- DATA RECORDS -
□ □ □ □ □

@[simp] theorem setJob_fields (d n : Nat) (j : Option Job) (s : State) : (setJob d n j s).part = s.part ∧ (setJob d n
    j s).straps = s.straps ∧ (setJob d n j s).regs = s.regs ∧ (setJob d n j s).mem = s.mem ∧ (setJob d n j s).nv =
    s.nv ∧ (setJob d n j s).host = s.host ∧ (setJob d n j s).flash = s.flash ∧ (setJob d n j s).now = s.now ∧ (setJob
    d n j s).clocks = s.clocks ∧ (setJob d n j s).master = s.master ∧ (setJob d n j s).landed = s.landed ∧ (setJob d n
    j s).resp = s.resp ∧ (setJob d n j s).sent = s.sent ∧ (setJob d n j s).msgs = s.msgs ∧ (setJob d n j s).freeSeq =
    s.freeSeq ∧ (setJob d n j s).fenced = s.fenced ∧ (setJob d n j s).unfPending = s.unfPending ∧ (setJob d n j
    s).safeStop = s.safeStop ∧ (setJob d n j s).errPulseEnd = s.errPulseEnd ∧ (setJob d n j s).errAonHold =
    s.errAonHold ∧ (setJob d n j s).releases = s.releases ∧ (setJob d n j s).domains = s.domains ∧ (setJob d n j
    s).txns = s.txns ∧ (setJob d n j s).xtxn = s.xtxn ∧ (setJob d n j s).lastFsnValid = s.lastFsnValid ∧ (setJob d n j
    s).slots = s.slots ∧ (setJob d n j s).planes = s.planes ∧ (setJob d n j s).decls = s.decls ∧ (setJob d n j
    s).retained = s.retained ∧ (setJob d n j s).freed = s.freed ∧ (setJob d n j s).freedWait = s.freedWait ∧ (setJob d
    n j s).spoilLog = s.spoilLog ∧ (setJob d n j s).spoils = s.spoils ∧ (setJob d n j s).badBlocks = s.badBlocks ∧
    (setJob d n j s).memTrained = s.memTrained ∧ (setJob d n j s).dmas = s.dmas ∧ (setJob d n j s).scrubs = s.scrubs ∧
    (setJob d n j s).jobNext = s.jobNext ∧ (setJob d n j s).jobEnded = s.jobEnded ∧ (setJob d n j s).dlanes = s.dlanes
    ∧ (setJob d n j s).counters = s.counters ∧ (setJob d n j s).encoders = s.encoders ∧ (setJob d n j s).cues = s.cues
    ∧ (setJob d n j s).startLists = s.startLists ∧ (setJob d n j s).paths = s.paths ∧ (setJob d n j s).purges =
    s.purges ∧ (setJob d n j s).logBusy = s.logBusy ∧ (setJob d n j s).logWait = s.logWait ∧ (setJob d n j s).focs =
    s.focs ∧ (setJob d n j s).buses = s.buses ∧ (setJob d n j s).steps = s.steps ∧ (setJob d n j s).ilkIn = s.ilkIn ∧
    (setJob d n j s).hokIn = s.hokIn ∧ (setJob d n j s).stations = s.stations ∧ (setJob d n j s).imagers = s.imagers ∧
    (setJob d n j s).loops = s.loops ∧ (setJob d n j s).cffs = s.cffs ∧ (setJob d n j s).aregOut = s.aregOut ∧ (setJob
    d n j s).adcs = s.adcs ∧ (setJob d n j s).heaters = s.heaters ∧ (setJob d n j s).zeros = s.zeros ∧ (setJob d n j
    s).hvOver = s.hvOver ∧ (setJob d n j s).gpios = s.gpios ∧ (setJob d n j s).eths = s.eths ∧ (setJob d n j s).syncAt
    = s.syncAt ∧ (setJob d n j s).loopNext = s.loopNext ∧ (setJob d n j s).rails = s.rails ∧ (setJob d n j s).rmon =
    s.rmon ∧ (setJob d n j s).thermals = s.thermals ∧ (setJob d n j s).stopAtRun = s.stopAtRun ∧ (setJob d n j
    s).nvBad = s.nvBad ∧ (setJob d n j s).logSeq = s.logSeq ∧ (setJob d n j s).lanes = s.lanes ∧ (setJob d n j
    s).rasters = s.rasters ∧ (setJob d n j s).headLinks = s.headLinks ∧ (setJob d n j s).bonds = s.bonds ∧ (setJob d n
    j s).marks = s.marks ∧ (setJob d n j s).calJobs = s.calJobs ∧ (setJob d n j s).ages = s.ages ∧ (setJob d n j
    s).linksFenced = s.linksFenced ∧ (setJob d n j s).clkFails = s.clkFails ∧ (setJob d n j s).strapsAt = s.strapsAt ∧
    (setJob d n j s).boot = s.boot ∧ (setJob d n j s).taps = s.taps ∧ (setJob d n j s).dogs = s.dogs ∧ (setJob d n j
    s).pcieUp = s.pcieUp ∧ (setJob d n j s).bootWaits = s.bootWaits ∧ (setJob d n j s).encEdges = s.encEdges ∧ (setJob
    d n j s).pending = s.pending :=
  ⟨rfl, rfl, rfl, rfl, rfl, rfl, rfl, rfl, rfl, rfl, rfl, rfl, rfl, rfl, rfl, rfl, rfl, rfl, rfl, rfl, rfl, rfl, rfl,
    rfl, rfl, rfl, rfl, rfl, rfl, rfl, rfl, rfl, rfl, rfl, rfl, rfl, rfl, rfl, rfl, rfl, rfl, rfl, rfl, rfl, rfl, rfl,
    rfl, rfl, rfl, rfl, rfl, rfl, rfl, rfl, rfl, rfl, rfl, rfl, rfl, rfl, rfl, rfl, rfl, rfl, rfl, rfl, rfl, rfl, rfl,
    rfl, rfl, rfl, rfl, rfl, rfl, rfl, rfl, rfl, rfl, rfl, rfl, rfl, rfl, rfl, rfl, rfl, rfl, rfl, rfl⟩

@[simp] theorem word_setJob (at_ : Nat) (d n : Nat) (j : Option Job) (s : State) : word at_ (setJob d n j s) = word
    at_ s := rfl

@[simp] theorem rd_setJob (at_ : Loc) (d n : Nat) (j : Option Job) (s : State) : rd at_ (setJob d n j s) = rd at_ s :=
    rfl

@[simp] theorem setCue_fields (d n : Nat) (c : CueRun) (s : State) : (setCue d n c s).part = s.part ∧ (setCue d n c
    s).straps = s.straps ∧ (setCue d n c s).regs = s.regs ∧ (setCue d n c s).mem = s.mem ∧ (setCue d n c s).nv = s.nv
    ∧ (setCue d n c s).host = s.host ∧ (setCue d n c s).flash = s.flash ∧ (setCue d n c s).now = s.now ∧ (setCue d n c
    s).clocks = s.clocks ∧ (setCue d n c s).master = s.master ∧ (setCue d n c s).landed = s.landed ∧ (setCue d n c
    s).resp = s.resp ∧ (setCue d n c s).sent = s.sent ∧ (setCue d n c s).msgs = s.msgs ∧ (setCue d n c s).freeSeq =
    s.freeSeq ∧ (setCue d n c s).fenced = s.fenced ∧ (setCue d n c s).unfPending = s.unfPending ∧ (setCue d n c
    s).safeStop = s.safeStop ∧ (setCue d n c s).errPulseEnd = s.errPulseEnd ∧ (setCue d n c s).errAonHold =
    s.errAonHold ∧ (setCue d n c s).releases = s.releases ∧ (setCue d n c s).domains = s.domains ∧ (setCue d n c
    s).txns = s.txns ∧ (setCue d n c s).xtxn = s.xtxn ∧ (setCue d n c s).lastFsnValid = s.lastFsnValid ∧ (setCue d n c
    s).slots = s.slots ∧ (setCue d n c s).planes = s.planes ∧ (setCue d n c s).decls = s.decls ∧ (setCue d n c
    s).retained = s.retained ∧ (setCue d n c s).freed = s.freed ∧ (setCue d n c s).freedWait = s.freedWait ∧ (setCue d
    n c s).spoilLog = s.spoilLog ∧ (setCue d n c s).spoils = s.spoils ∧ (setCue d n c s).badBlocks = s.badBlocks ∧
    (setCue d n c s).memTrained = s.memTrained ∧ (setCue d n c s).dmas = s.dmas ∧ (setCue d n c s).scrubs = s.scrubs ∧
    (setCue d n c s).jobs = s.jobs ∧ (setCue d n c s).jobNext = s.jobNext ∧ (setCue d n c s).jobEnded = s.jobEnded ∧
    (setCue d n c s).dlanes = s.dlanes ∧ (setCue d n c s).counters = s.counters ∧ (setCue d n c s).encoders =
    s.encoders ∧ (setCue d n c s).startLists = s.startLists ∧ (setCue d n c s).paths = s.paths ∧ (setCue d n c
    s).purges = s.purges ∧ (setCue d n c s).logBusy = s.logBusy ∧ (setCue d n c s).logWait = s.logWait ∧ (setCue d n c
    s).focs = s.focs ∧ (setCue d n c s).buses = s.buses ∧ (setCue d n c s).steps = s.steps ∧ (setCue d n c s).ilkIn =
    s.ilkIn ∧ (setCue d n c s).hokIn = s.hokIn ∧ (setCue d n c s).stations = s.stations ∧ (setCue d n c s).imagers =
    s.imagers ∧ (setCue d n c s).loops = s.loops ∧ (setCue d n c s).cffs = s.cffs ∧ (setCue d n c s).aregOut =
    s.aregOut ∧ (setCue d n c s).adcs = s.adcs ∧ (setCue d n c s).heaters = s.heaters ∧ (setCue d n c s).zeros =
    s.zeros ∧ (setCue d n c s).hvOver = s.hvOver ∧ (setCue d n c s).gpios = s.gpios ∧ (setCue d n c s).eths = s.eths ∧
    (setCue d n c s).syncAt = s.syncAt ∧ (setCue d n c s).loopNext = s.loopNext ∧ (setCue d n c s).rails = s.rails ∧
    (setCue d n c s).rmon = s.rmon ∧ (setCue d n c s).thermals = s.thermals ∧ (setCue d n c s).stopAtRun = s.stopAtRun
    ∧ (setCue d n c s).nvBad = s.nvBad ∧ (setCue d n c s).logSeq = s.logSeq ∧ (setCue d n c s).lanes = s.lanes ∧
    (setCue d n c s).rasters = s.rasters ∧ (setCue d n c s).headLinks = s.headLinks ∧ (setCue d n c s).bonds = s.bonds
    ∧ (setCue d n c s).marks = s.marks ∧ (setCue d n c s).calJobs = s.calJobs ∧ (setCue d n c s).ages = s.ages ∧
    (setCue d n c s).linksFenced = s.linksFenced ∧ (setCue d n c s).clkFails = s.clkFails ∧ (setCue d n c s).strapsAt
    = s.strapsAt ∧ (setCue d n c s).boot = s.boot ∧ (setCue d n c s).taps = s.taps ∧ (setCue d n c s).dogs = s.dogs ∧
    (setCue d n c s).pcieUp = s.pcieUp ∧ (setCue d n c s).bootWaits = s.bootWaits ∧ (setCue d n c s).encEdges =
    s.encEdges ∧ (setCue d n c s).pending = s.pending :=
  ⟨rfl, rfl, rfl, rfl, rfl, rfl, rfl, rfl, rfl, rfl, rfl, rfl, rfl, rfl, rfl, rfl, rfl, rfl, rfl, rfl, rfl, rfl, rfl,
    rfl, rfl, rfl, rfl, rfl, rfl, rfl, rfl, rfl, rfl, rfl, rfl, rfl, rfl, rfl, rfl, rfl, rfl, rfl, rfl, rfl, rfl, rfl,
    rfl, rfl, rfl, rfl, rfl, rfl, rfl, rfl, rfl, rfl, rfl, rfl, rfl, rfl, rfl, rfl, rfl, rfl, rfl, rfl, rfl, rfl, rfl,
    rfl, rfl, rfl, rfl, rfl, rfl, rfl, rfl, rfl, rfl, rfl, rfl, rfl, rfl, rfl, rfl, rfl, rfl, rfl, rfl⟩

@[simp] theorem word_setCue (at_ : Nat) (d n : Nat) (c : CueRun) (s : State) : word at_ (setCue d n c s) = word at_ s
    := rfl

@[simp] theorem rd_setCue (at_ : Loc) (d n : Nat) (c : CueRun) (s : State) : rd at_ (setCue d n c s) = rd at_ s := rfl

□ □ □ □ □

- YOUR OBJECTIVE -
Give only the number of lines in the data that include the string "regs".

- WORKED SOLUTION -
2